Characteristics and properties of FDA-approved ultrasound contrast agents (UCAs)
Name | FDA-approved | Composition | Outer shell | Mean microbubble size range (μm) | Polyethylene glycol | Iodine |
Lumason (SonoVue)[22] | Yes | SF6 | Lipid-type A | 1.5-2.5 | Yes | No |
Definity[20] | Yes | C3F8 | Perflutren lipid microsphere | 1.1-3.3 | Yes | No |
Definity RT[20] | Yes | C3F8 | Perflutren lipid microsphere | 1.1-3.3 | No | No |
Optison[21] | Yes | C3F8 | Protein-type A | 3.0-4.5 | No | No |
Sonazoid | No | C4F10 | Phospholipid monolayer | 2.0-3.06 | No | No |
1. Definity® (Perflutren lipid microsphere): It is composed of octafluoropropane gas encapsulated in a lipid shell and is indicated for use in echocardiography to enhance the opacification of the left ventricular chamber and improve the delineation of the left ventricular endocardial border in adult and pediatric patients with suboptimal echocardiograms[20].
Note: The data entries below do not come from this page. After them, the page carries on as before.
-- ==== Sys2Proof/Laws/Step.lean ====
section
/-! SUPPORT. Say once what a command and a step can do; later proofs cite these instead of unfolding. -/

namespace Sys2Proof.Machine

/-! The arms of exec. -/

@[simp] theorem exec_init (s : State) : exec .init s = execInit s := rfl
@[simp] theorem exec_absorb (len : BitVec 8) (s : State) : exec (.absorb len) s = execAbsorb len s := rfl
@[simp] theorem exec_final (n : BitVec 8) (s : State) : exec (.final n) s = execFinal n s := rfl

/-- R150: all that INIT does. -/
theorem execInit_eq (s : State) : execInit s = .next (complete .ok (initState s)) := rfl

/-- R146. -/
theorem finalized_of_ne {x : HashState} (h : x.f0 ≠ 0) : finalized x = true := bne_iff_ne.2 h

/-- R146. -/
theorem finalized_of_eq {x : HashState} (h : x.f0 = 0) : finalized x = false := by
  rw [finalized, h]; rfl

/-- R182(1): an ABSORB of more than 8 bytes raises ILLEGAL_CMD. -/
theorem execAbsorb_illegal {len : BitVec 8} {s : State} (h : 8 < len.toNat) :
    execAbsorb len s = .next (complete .illegalCmd s) := by
  simp [execAbsorb, argCount, h]

/-- R151: an ABSORB past finalization raises ALREADY_FINALIZED. -/
theorem execAbsorb_finalized {len : BitVec 8} {s : State} (h : len.toNat ≤ 8) (hf : s.hash.f0 ≠ 0) :
    execAbsorb len s = .next (complete .alreadyFinalized s) := by
  simp [execAbsorb, argCount, Nat.not_lt.2 h, finalized_of_ne hf]

/-- R151: an ABSORB that raises no error performs Update and completes. -/
theorem execAbsorb_ok {len : BitVec 8} {s : State} (h : len.toNat ≤ 8) (hf : s.hash.f0 = 0) :
    execAbsorb len s =
      .next (complete .ok { s with hash := update (operandBytes len s.dataIn) s.hash }) := by
  simp [execAbsorb, argCount, Nat.not_lt.2 h, finalized_of_eq hf]

/-- R152: a FINAL into a buffer of fewer than 32 bytes raises INVALID_OUTPUT_BUFFER. -/
theorem execFinal_small {n : BitVec 8} {s : State} (h : n.toNat < 32) :
    execFinal n s = .next (complete .invalidOutputBuffer s) := by
  simp [execFinal, argCount, digestLength, h]

/-- R152: a FINAL past finalization raises ALREADY_FINALIZED. -/
theorem execFinal_finalized {n : BitVec 8} {s : State} (h : 32 ≤ n.toNat) (hf : s.hash.f0 ≠ 0) :
    execFinal n s = .next (complete .alreadyFinalized s) := by
  simp [execFinal, argCount, digestLength, Nat.not_lt.2 h, finalized_of_ne hf]

/-- R152: a FINAL that raises no error performs Finalize and completes. -/
theorem execFinal_ok {n : BitVec 8} {s : State} (h : 32 ≤ n.toNat) (hf : s.hash.f0 = 0) :
    execFinal n s =
      .next (complete .ok
        { s with hash := finalize s.params.lastNodeMode s.hash,
                 digest := digestWords (finalize s.params.lastNodeMode s.hash) }) := by
  simp [execFinal, argCount, digestLength, Nat.not_lt.2 h, finalized_of_eq hf]

/-- Everything a command can do: complete with an error code and no other write, or initialize, absorb, or
finalize with no error. -/
theorem exec_cases (i : Instr) (s : State) :
    (∃ c, c ≠ .ok ∧ exec i s = .next (complete c s)) ∨
    (i = .init ∧ exec i s = .next (complete .ok (initState s))) ∨
    (∃ len : BitVec 8, i = .absorb len ∧ len.toNat ≤ 8 ∧ s.hash.f0 = 0 ∧
      exec i s = .next (complete .ok { s with hash := update (operandBytes len s.dataIn) s.hash })) ∨
    (∃ n : BitVec 8, i = .final n ∧ 32 ≤ n.toNat ∧ s.hash.f0 = 0 ∧
      exec i s = .next (complete .ok
        { s with hash := finalize s.params.lastNodeMode s.hash,
                 digest := digestWords (finalize s.params.lastNodeMode s.hash) })) := by
  cases i with
  | init => exact .inr (.inl ⟨rfl, rfl⟩)
  | absorb len =>
    by_cases hl : len.toNat ≤ 8
    · by_cases hf : s.hash.f0 = 0
      · exact .inr (.inr (.inl ⟨len, rfl, hl, hf, execAbsorb_ok hl hf⟩))
      · exact .inl ⟨_, by decide, execAbsorb_finalized hl hf⟩
    · exact .inl ⟨_, by decide, execAbsorb_illegal (by omega)⟩
  | final n =>
    by_cases hn : 32 ≤ n.toNat
    · by_cases hf : s.hash.f0 = 0
      · exact .inr (.inr (.inr ⟨n, rfl, hn, hf, execFinal_ok hn hf⟩))
      · exact .inl ⟨_, by decide, execFinal_finalized hn hf⟩
    · exact .inl ⟨_, by decide, execFinal_small (by omega)⟩

/-! Which activity a step performs. -/

theorem turn_inReset {s : State} (h : s.resetIn = true) : turn s = .inReset := by simp [turn, h]

theorem turn_completes {s : State} {w : Word} (hr : s.resetIn = false) (hp : s.pending = some w)
    (hb : s.busyLeft = 0) : turn s = .completes w := by simp [turn, hr, hp, hb]

theorem turn_busy {s : State} {w : Word} (hr : s.resetIn = false) (hp : s.pending = some w)
    (hb : s.busyLeft ≠ 0) : turn s = .busy := by simp [turn, hr, hp, hb]

theorem turn_performs {s : State} {a : BusAccess} {rest : List BusAccess} (hr : s.resetIn = false)
    (hp : s.pending = none) (hq : s.port = a :: rest) : turn s = .performs a rest := by
  simp [turn, hr, hp, hq]

theorem turn_idle {s : State} (hr : s.resetIn = false) (hp : s.pending = none) (hq : s.port = []) :
    turn s = .idle := by simp [turn, hr, hp, hq]

/-! What a step is, by its activity. -/

theorem step_inReset {s : State} (h : s.resetIn = true) : step s = .next (applyReset s) := by
  simp only [step, turn_inReset h]

theorem step_busy {s : State} {w : Word} (hr : s.resetIn = false) (hp : s.pending = some w)
    (hb : s.busyLeft ≠ 0) : step s = .next (busyWait s) := by
  simp only [step, turn_busy hr hp hb]

theorem step_performs {s : State} {a : BusAccess} {rest : List BusAccess} (hr : s.resetIn = false)
    (hp : s.pending = none) (hq : s.port = a :: rest) :
    step s = performAccess a { s with port := rest } := by
  simp only [step, turn_performs hr hp hq]

theorem step_idle {s : State} (hr : s.resetIn = false) (hp : s.pending = none) (hq : s.port = []) :
    step s = .next s := by
  simp only [step, turn_idle hr hp hq]

/-- R52: performing an access inside the window. -/
theorem performAccess_ok {a : BusAccess} {s : State} {off : Nat}
    (h : windowOffset s.params a = some off) :
    performAccess a s = .next (accessWindow off a.op s) := by simp [performAccess, h]

/-- R52, R185: performing any other access. -/
theorem performAccess_rejected {a : BusAccess} {s : State} (h : windowOffset s.params a = none) :
    performAccess a s = .fault (.busError a) := by simp [performAccess, h]

/-- R12, R52: a 64-bit access at BASE + off reaches offset off, for every multiple of 8 inside the
window. -/
theorem windowOffset_base_add (p : Params) (op : BusOp) {off : Nat} (h8 : off % 8 = 0)
    (h : off + 8 ≤ 256) :
    windowOffset p { addr := p.base + off, size := 8, op := op } = some off := by
  simp [windowOffset, accessBytes, windowBytes, h8, h]

/-- R12: an aligned 64-bit read inside the window. -/
theorem windowOffset_hostRead (p : Params) {off : Nat} (h8 : off % 8 = 0) (h : off + 8 ≤ 256) :
    windowOffset p (hostRead p off) = some off := windowOffset_base_add p .read h8 h

/-- R12: an aligned 64-bit write inside the window. -/
theorem windowOffset_hostWrite (p : Params) (v : Word) {off : Nat} (h8 : off % 8 = 0)
    (h : off + 8 ≤ 256) : windowOffset p (hostWrite p off v) = some off :=
  windowOffset_base_add p (.write v) h8 h

/-- R51, R54: the step that performs a read of window offset `off`. -/
theorem step_hostRead {s : State} {off : Nat} {rest : List BusAccess} (hr : s.resetIn = false)
    (hp : s.pending = none) (hq : s.port = hostRead s.params off :: rest) (h8 : off % 8 = 0)
    (h : off + 8 ≤ 256) :
    step s = .next (respond (.data (readReg (regAt off) { s with port := rest })) { s with port := rest }) := by
  rw [step_performs hr hp hq]
  exact performAccess_ok (windowOffset_hostRead s.params h8 h)

/-- R51, R54: the step that performs a write to window offset `off`. -/
theorem step_hostWrite {s : State} {off : Nat} {v : Word} {rest : List BusAccess}
    (hr : s.resetIn = false) (hp : s.pending = none) (hq : s.port = hostWrite s.params off v :: rest)
    (h8 : off % 8 = 0) (h : off + 8 ≤ 256) :
    step s = .next (respond .written (writeReg (regAt off) v { s with port := rest })) := by
  rw [step_performs hr hp hq]
  exact performAccess_ok (windowOffset_hostWrite s.params v h8 h)

/-- R52: the accesses that reach offset `off` are the 64-bit accesses at BASE + off, for a multiple of 8
inside the window. -/
theorem windowOffset_eq_some {p : Params} {a : BusAccess} {off : Nat}
    (h : windowOffset p a = some off) :
    a = { addr := p.base + off, size := 8, op := a.op } ∧ off % 8 = 0 ∧ off + 8 ≤ 256 := by
  simp only [windowOffset] at h
  split at h
  · rename_i hc
    obtain ⟨h1, h2, h3, h4⟩ := hc
    have ho : a.addr - p.base = off := by simpa using h
    subst ho
    refine ⟨?_, h3, h4⟩
    obtain ⟨addr, size, op⟩ := a
    simp only [BusAccess.mk.injEq, and_true] at *
    exact ⟨by omega, h1⟩
  · simp at h

end Sys2Proof.Machine
end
2. OptisonTM (Perflutren protein-type A microspheres): This agent consists of octafluoropropane gas within a human serum albumin shell. It is approved for use in echocardiography to enhance the left ventricular chamber and improve endocardial border delineation in patients with suboptimal echocardiograms[21].
3. Lumason®/SonoVue® (Sulfur Hexafluoride Lipid-Type A Microspheres): It is also known as SonoVue® outside the United States. It contains sulfur hexafluoride gas encapsulated in a phospholipid shell. Its FDA-approved indications include:
1) Echocardiography: For left ventricular chamber opacification and endocardial border delineation in adults with suboptimal echocardiograms.
2) Liver imaging: Characterization of focal liver lesions in both adult and pediatric patients
Urinary tract imaging: Evaluation of suspected or known vesicoureteral reflux in pediatric patients via intravesical administration.
3) In Europe and Asia, SonoVue® has broader approved applications, including lymphatic imaging. When used for lymphatic visualization, intradermal injection of SonoVue® enables identification of superficial lymphatic vessels and sentinel lymph nodes, particularly beneficial in preoperative mapping for lymphaticovenous anastomosis (LVA) surgery in lymphedema patients[22].
4. Sonazoid® (Perfluorobutane Microspheres): While not FDA-approved in the United States, Sonazoid® is widely used in Europe and Asia, particularly for liver imaging. It has shown unique capabilities in lymphatic imaging due to its high affinity for reticuloendothelial cells and prolonged retention in lymph nodes. Studies have reported 100% sentinel lymph node detection rates in early-stage breast cancer applications. Its extended imaging window has proven particularly valuable for intraoperative sentinel lymph node biopsy procedures[4,23].
These agents enhance ultrasound imaging by increasing blood echogenicity, thereby improving the visualization of cardiac structures and blood flow. It is important to note that while these microbubble contrast agents are FDA-approved for specific indications, their use in other applications should be based on clinical judgment and current medical guidelines[24,25].
Complications
The safety profiles of commercially available microbubble agents are well-published[2,4,5,8,25]. In the United States, there are three FDA-approved microbubble agents: sulfur hexafluoride lipid-type A microspheres (Lumason®/ SonoVue®), perflutren protein-type A microspheres (Optison™), and perflutren lipid microspheres (Definity®/Luminity). Perfluorobutane microspheres (Sonazoid®), although not available in the United States, are widely used in Europe and parts of Asia and have shown uptake by lymphatic vessels in the extremities of healthy volunteers[9].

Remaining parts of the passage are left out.